I thought of adding this to the update

WHERE id='$id'and having this to say what row

$id = $rows['id'];So something like this:



<?php
require('inc/config.php');
$id = $rows['id'];
$sql="UPDATE Persons WHERE id='$id' (FirstName, LastName, Age)
VALUES
('$_POST[firstname]','$_POST[lastname]','$_POST[age]')";

if (!mysql_query($sql))
{
die('Error: ' . mysql_error());
}
echo "1 record added";
?> And the form:


<html>
<body>

<form action="insert.php" method="post">
Firstname: <input type="text" name="firstname" />
Lastname: <input type="text" name="lastname" />
Age: <input type="text" name="age" />
<input type="submit" />
</form>

</body>
</html> Is that correct?

and mostly will it work?

bucket
11-04-2009, 08:06 PM
Okay I currently got this for the form called page1.php


<html>
<body>

<form action="upage2.php" method="post">
Firstname: <input type="text" name="firstname" />
Lastname: <input type="text" name="lastname" />
middlename: <input type="text" name="middlename" />
<input type="submit" />
</form>

</body>
</html>

and this for the page2.php


<?php
include ('inc/config.php');
$id = $rows['id'];

mysql_query("
UPDATE Persons SET
$FirstName = 'mysql_real_escape_string ($_POST[firstname])',
$LastName = 'mysql_real_escape_string ($_POST[lastname])',
$MiddleName= 'mysql_real_escape_string ($_POST[middlename])';
WHERE id='$id'
");

?>
It isnt working at all and I am getting no errors

djm0219
11-04-2009, 08:37 PM
In page2.php where is $rows['id'] coming from?

bucket
11-04-2009, 09:00 PM
I fixed that now there is a new error:


You have an error in your SQL syntax; check the manual that corresponds to your MySQL server version for the right syntax to use near ' 'LastName', 'MiddleName'' at line 1



<?php
error_reporting(E_ALL);
ini_set('display_errors', '1');

require_once ('inc/config.php');
$query = "SELECT * FROM testing WHERE FirstName, LastName, MiddleName";
$result = mysql_query($query) or die(mysql_error());
while ($row = mysql_fetch_array ($result))
{
echo $row['FirstName'];
echo $row['LastName'];
echo $row['MiddleName'];
}
?>

met
11-04-2009, 09:50 PM
learn SQL first, read what you are telling the query to do..it makes no sense.



SELECT what you want
FROM where it's stored
WHERE some condition is met


at the moment you are telling SQL to SELECT all FROM testing WHERE FirstName, LastName, MiddleName...that makes no sense at all.

either assign conditions:

WHERE FirstName='Fred'

etc

or



$q = 'SELECT FirstName, LastName, MiddleName FROM testing';

// is probably what you want..

bucket
11-04-2009, 10:39 PM
I have fixed that problem.

Now i got a question...


I would like to echo it separately in different places of my webpage, can I just do this?

At the top of the page

<?php
require_once ('inc/config.php');
$query = "SELECT * FROM testing";
$result = mysql_query($query) or die(mysql_error());
while ($row = mysql_fetch_array ($result))
?>


Around the webpage.



<?php $row['MiddleName'] ?>

or

<link rel="stylesheet" type="text/css" href="<?php $row['Url'] ?>/css/style.css" />

or

<title><?php $row['WebsiteTitle'] ?></title>



Like that? Or I have to have it echo?

met
11-04-2009, 10:44 PM
a while loop in this context will perform the code for each record in the database.

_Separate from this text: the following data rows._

-- ==== Sys2Proof/Certificates/Slice0/Obligations.lean ====
section
/-! DEFINITION. The statements for the provers. A statement about a command concludes that exec answers a next state and says
what that state holds; `drained` and `examined` are what holds between two commands (invariants of every step, stated below), and
`examineErase` ends the events that settle (log 10): with no route erase current it is the identity. -/

open Sys2Proof Sys2Proof.Machine

/-! ## The step, and the pieces of State -/

/-- The step of a state with a command at the front of its queue is that command's effect on the state with the rest; every command
answers a next state in every state, and leaves the queue of waiting commands alone; with no command waiting the block idles (the
model's choice, log 6). -/
def Obligations.StepRunsTheFrontCommand : Prop :=
  (∀ (c : Instr) (rest : List Instr) (s : State),
    step { s with pending := c :: rest } = exec c { s with pending := rest }) ∧
  (∀ (c : Instr) (s : State), ∃ t, exec c s = .next t ∧ t.pending = s.pending) ∧
  ∀ s : State, s.pending = [] → step s = .next s

/-- What the names mean by which the statements read and change one piece of State: a bank, a lookup stage, a piece of a port or a
line, the volatile values of a segment, a position of the Channel Index, the batch being written, a counter. Each change is read
back where it was made, and every other piece stands. A route segment lies in the bank of its id divided by 8 (R1); a counter goes
up by one and stands at 4,294,967,295 (R142); a count that has no value reads as 0, an issue counter that has none as its end. -/
def Obligations.ReadsAndUpdatesTouchTheNamedPieceAlone : Prop :=
  (∀ g : Nat, g < 32 → bankOf g = if g < 8 then .b0 else if g < 16 then .b1 else if g < 24 then .b2 else .b3) ∧
  (CfgSeg.ca.id = 32 ∧ CfgSeg.cb.id = 33) ∧
  (∀ (s : State) (b c : Bank) (u : BankUnit),
    s.setBank b u = { s with banks := (s.setBank b u).banks } ∧ (s.setBank b u).bank c = if c = b then u else s.bank c) ∧
  (∀ (s : State) (p q : Port) (g : Stage),
    s.setStage p g = { s with stages := (s.setStage p g).stages } ∧
      (s.setStage p g).stages.get q = if q = p then g else s.stages.get q) ∧
  (∀ (α : Type) (x : PerPort α) (p q : Port) (v : α), (x.set p v).get q = if q = p then v else x.get q) ∧
  (∀ (α : Type) (x : PerLine α) (l k : Line) (v : α), (x.set l v).get k = if k = l then v else x.get k) ∧
  (∀ (s : State) (g x : Nat) (v : SegVol), s.canonical = true →
    s.setSeg g v = { s with segs := (s.setSeg g v).segs } ∧ (s.setSeg g v).seg x = if x = g then v else s.seg x) ∧
  (∀ (s : State) (ch x : Nat) (v : Option SlotAddr), s.canonical = true →
    s.setPosition ch v = { s with index := (s.setPosition ch v).index } ∧
      (s.setPosition ch v).position x = if x = ch then v else s.position x) ∧
  (∀ (s : State) (g : Nat),
    s.fillOf g = (s.seg g).fill.getD 0 ∧ s.inUseOf g = (s.seg g).inUse.getD 0 ∧ s.erasesOf g = (s.seg g).erases.getD 0 ∧
      (∀ x : SegState, s.segIs g x = true ↔ (s.seg g).state = some x) ∧ s.issueNow = s.issue.getD 4294967295) ∧
  (∀ (s : State) (g n : Nat) (x : SegState),
    s.setSegFill g x n = s.setSeg g { s.seg g with state := some x, fill := some n } ∧
      s.setInUse g n = s.setSeg g { s.seg g with inUse := some n } ∧
      s.bumpFill g = s.setSeg g { s.seg g with fill := some (s.fillOf g + 1) }) ∧
  (∀ (s : State) (b : Batch),
    (s.batch? = some b ↔ s.op = .commit b ∨ ∃ r : ReclaimRec, s.op = .reclaim r ∧ r.stage = .writing b) ∧
      (∀ x : Batch, s.op = .commit x → s.setBatch b = { s with op := .commit b }) ∧
      ∀ r : ReclaimRec, s.op = .reclaim r → s.setBatch b = { s with op := .reclaim { r with stage := .writing b } }) ∧
  (∀ (b : Batch) (k : Nat), b.channelAt k = (b.entries[k]?).map Entry.channel ∧ b.predAt k = b.preds.getD k none) ∧
  (∀ e : Entry, e.isRoute = true ↔ ∃ f : RouteFields, e.kind = .route f) ∧
  ∀ (s : State) (p : Port) (c : Counter),
    let order : List Counter :=
      [.received, .check, .format, .ingressFull, .noRoute, .notAccepted, .holdExpired, .stale, .discarded, .noDeliverToSelf, .passed,
        .delivered, .mgmtConsumed, .mgmtPassed, .bypassed, .tapIdle, .egressFull, .replyLost]
    s.count p c = { s with counters := (s.count p c).counters } ∧
    (∀ q : Port, q ≠ p → (s.count p c).counters.get q = s.counters.get q) ∧
    ∀ (i : Nat) (d : Counter) (n : Nat), order[i]? = some d → (s.counters.get p).toList[i]? = some n →
      ((s.count p c).counters.get p).toList[i]? = some (if d = c then (if n < 4294967295 then n + 1 else n) else n)

/-! ## The reset state and the invariants -/

/-- State.reset is the unit right after the assertion of RESET, with the store as delivered (R10, R179; GUARD RELEASE not asserted
is the model's choice, log 3; that State.reset stands after RESET is log 1). It satisfies the invariants below. -/
def Obligations.ResetStateHoldsTheResetValuesAndTheInvariants : Prop :=
  (State.reset.AtReset ∧ State.reset.opState = .held ∧ State.reset.resetAsserted = true ∧ State.reset.guardRelease = false ∧
    State.reset.pending = [] ∧ (∀ a : SlotAddr, State.reset.store.slot a = .blank) ∧
    (∀ a : SlotAddr, State.reset.store.cfgSlot a = .blank) ∧ ∀ g : Nat, State.reset.store.header g = .stamped 0) ∧
  State.reset.canonical = true ∧ State.reset.withinCapacity = true ∧ State.reset.staging.consistent = true ∧
    State.reset.drained = true ∧ State.reset.sendersBusy = true ∧ State.reset.heldByReset = true ∧
    State.reset.atMostOneOpen = true ∧ State.reset.atMostOneOpenCfg = true ∧ State.reset.oneErase = true ∧
    State.reset.originsDistinct = true ∧ State.reset.examined = true ∧ State.reset.indexGood ∧
    State.reset.ordered = true ∧ State.reset.sound = true

/-- Every step keeps the canonical form of the store, the Channel Index and the segment values. -/
def Obligations.StepKeepsTheCanonicalForms : Prop :=
  ∀ s t : State, s.canonical = true → step s = .next t → t.canonical = true

/-- Every step keeps within their capacities the ingress FIFOs (R124), the traffic, reply and delivery FIFOs (R135, R137), the
Request Queue (R105), the Fault List and its overflow count (R119), the Staging Buffer (R34) and the port counters (R142). The read
queue and the claim marker of a bank, the fill pointer, the in-use count and the issue counter keep their ranges by the statements
StepKeepsTheBanksInOrder and StepKeepsTheIndexOnTheStore. -/
def Obligations.StepKeepsTheCapacities : Prop :=
  ∀ s t : State, s.withinCapacity = true → step s = .next t → t.withinCapacity = true

/-- Every step keeps the Staging Buffer's form (R34): an owner, a tag and a running timer exactly when it holds an entry, no two
entries for one channel. -/
def Obligations.StepKeepsTheStagingBufferConsistent : Prop :=
  ∀ s t : State, s.staging.consistent = true → step s = .next t → t.staging.consistent = true

/-- Every step keeps the requests distinct (R105, R150): no port and tag appears twice among the queued and running requests, those
of the Request Queue, of the current operation and of the suspended-erase record. -/
def Obligations.StepKeepsRequestsDistinct : Prop :=
  ∀ s t : State, s.originsDistinct = true → step s = .next t → t.originsDistinct = true

/-- Every step moves the state of every route slot only forward along BLANK, PENDING, LIVE, RETIRED, or to VOID, or leaves it
indeterminate, and changes nothing else of a record; only an ERASE_COMPLETION returns a slot to BLANK, and then every slot of its
segment, whose header reads unstamped (R6, R10). It holds across every reset and loss of power. -/
def Obligations.StepMovesSlotsForwardOnly : Prop :=
  ∀ s t : State, s.canonical = true → step s = .next t → ∀ a : SlotAddr, a.slot < 64 →
    Slot.forward (s.store.slot a) (t.store.slot a) = true ∨
      ((∃ (us : Nat) (rest : List Instr), s.pending = .eraseCompletion us :: rest) ∧
        (∀ n : Nat, n < 64 → t.store.slot ⟨a.seg, n⟩ = .blank) ∧ t.store.header a.seg = .unstamped)

/-- The events that change the Channel Index, or the slots that it may name, keep every position on a PENDING or LIVE ROUTE of its
channel in a batch whose seal is LIVE in its segment (R24, and the list under it). A program that ends is a promotion that passed,
or is made to a slot that no position names and that holds no LIVE seal; a seal that passed switches the index to the entries of its
batch (R26); a position that is moved off its slot takes an address that is good (R27, R193); an erase concerns a segment that no
position names; RESOLVE takes sealed records as the store holds them (R28); a reset leaves no position (R25). -/
def Obligations.IndexStaysOnSealedRoutes : Prop :=
  (∀ (s : State) (p : Program) (pass : Bool), s.canonical = true → s.indexGood →
    (∀ (a : SlotAddr) (w : SlotWrite), p.job = .slot a w → a.slot < 64 ∧
      ((w = .promote ∧ pass = true) ∨
        ((∀ ch : Nat, s.position ch ≠ some a) ∧ ∀ n k : Nat, s.store.slot a ≠ .written ⟨.live, n, .seal k⟩))) →
    (s.endProgram p pass).indexGood) ∧
  (∀ (s : State) (b : Batch), s.canonical = true → s.indexGood → b.seg < 32 → b.first + b.entries.length < 64 →
    s.store.slot ⟨b.seg, b.first + b.entries.length⟩ = .written ⟨.live, b.issue, .seal b.entries.length⟩ →
    (∀ (i : Nat) (e : Entry), b.entries[i]? = some e → e.isRoute = true →
      s.store.slot ⟨b.seg, b.first + i⟩ = .written ⟨.pending, b.issue, .entry e⟩) →
    (s.switchIndex b).indexGood) ∧
  (∀ (s : State) (ch : Nat) (v : Option SlotAddr), s.canonical = true →
    (∀ (c : Nat) (a : SlotAddr), c ≠ ch → s.position c = some a → s.store.indexable c a = true) →
    (∀ a : SlotAddr, v = some a → s.store.indexable ch a = true) → (s.setPosition ch v).indexGood) ∧
  (∀ (s : State) (g : Nat), s.canonical = true → s.indexGood → (∀ (ch : Nat) (a : SlotAddr), s.position ch = some a → a.seg ≠ g) →
    ({ s with store := s.store.erased g } : State).indexGood ∧ ({ s with store := s.store.torn g } : State).indexGood) ∧
  (∀ (s : State) (m : Mount), tableWf .blank m.slots = true →
    (∀ (k : Nat) (r : SlotRecord), tableGet .blank m.slots k = .written r →
      k < 2048 ∧ tableGet .blank s.store.slots k = .written r) →
    (s.resolve m).indexGood) ∧
  (∀ (s : State) (o : OpState), (s.volatileReset o).indexGood) ∧
  ∀ (m : Store) (ch : Nat) (a : SlotAddr), m.wf = true →
    (m.indexable ch a = true ↔
      a.seg < 32 ∧ a.slot < 64 ∧ ∃ (st : RecState) (n c k : Nat) (f : RouteFields),
        m.slot a = .written ⟨st, n, .entry ⟨ch, .route f⟩⟩ ∧ st ≠ .retired ∧ a.slot < c ∧ c < 64 ∧ c ≤ a.slot + k ∧
        m.slot ⟨a.seg, c⟩ = .written ⟨.live, n, .seal k⟩)

/-- Every step ends with no lookup stage IDLE while a frame waits in its ingress FIFO (R125), with no transmitter idle while its
FIFOs hold something (R136, R137), and with the suspension reasons and the resume condition of the route erase examined and taken up
(R72, R73, R75): a command that leaves none of them to take up keeps it so. That they are examined again at the end of an event is
the model's choice (log 10). -/
def Obligations.StepLeavesNothingWaiting : Prop :=
  (∀ s t : State, s.drained = true → step s = .next t → t.drained = true) ∧
  (∀ s t : State, s.sendersBusy = true → step s = .next t → t.sendersBusy = true) ∧
  ∀ s t : State, s.examined = true → step s = .next t → t.examined = true

/-- Every step keeps at most one route segment OPEN, and at most one ERASING, which is the segment of the route erase in progress
(R14); at most one configuration segment OPEN (R163); the suspended-erase record present only while a COMMIT or CONFIG_WRITE is
current (R108); and the unit HELD exactly while it is supplied and RESET is asserted, with nothing going on inside it while it is
HELD or without supply (R179 to R181), on which the ERASING segment rests. -/
def Obligations.StepKeepsOneOpenOneErasingAndHeldWithReset : Prop :=
  (∀ s t : State, s.canonical = true → s.atMostOneOpen = true → step s = .next t → t.atMostOneOpen = true) ∧
  (∀ s t : State, s.canonical = true → s.atMostOneOpenCfg = true → step s = .next t → t.atMostOneOpenCfg = true) ∧
  (∀ s t : State, s.canonical = true → s.heldByReset = true → s.oneErase = true → step s = .next t → t.oneErase = true) ∧
  ∀ s t : State, s.heldByReset = true → step s = .next t → t.heldByReset = true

if you have ten records, the code between the while { } is done 10 times.

if you have just one record, you can do



$row=mysql_fetch_array($query);

$row['x']; // now contains an array of data from the db, so yes, you could do:

<title><?php echo $row['WebsiteTitle']; ?> </title>

but if you do this in a WHILE loop then you will end up with X amount of data printed out.

what are you trying to achieve exactly, there is definitely some confusion

bucket
11-04-2009, 10:45 PM
errrh... What??

What does that mean?

met
11-04-2009, 10:54 PM
<?php
require_once ('inc/config.php');
$query = "SELECT * FROM testing";
$result = mysql_query($query) or die(mysql_error());
while ($row = mysql_fetch_array ($result)) { // do something
}

/* ok so this code gets all the data from the table testing, and
then you pass the result into a while loop. in the while loop,
you are setting an array $row with the values from the query.

this data can be accessed like so: */

$foo = $row['columnName'];
echo $row['someValue'];

/* a WHILE loop is used to repeat the code between the bracers for every record returned.
this is useful when you need to display sets of data, e.g. a list of members

to access this data you need to do something with it during the while loop.

*/
?>


you are being too vague to get any real help. What is stored in table testing? what are you trying to achieve...

bucket
11-04-2009, 11:10 PM
<?php
require_once ('inc/config.php');
$query = "SELECT * FROM testing";
$result = mysql_query($query) or die(mysql_error());
while ($row = mysql_fetch_array ($result)) {
?>

TextHere: <br>
<?php $foo = $row['FirstName'];?>

<br>
Text here <br>
<?php echo $row['MiddleName'];?>

<?php
}
?>



Will that work?

met
11-05-2009, 09:21 AM
technically yes

the code i supplied was an example

$foo = $row['FirstName']; will just put the value of FirstName in to the variable $foo and over write it each time, accomplishing nothing.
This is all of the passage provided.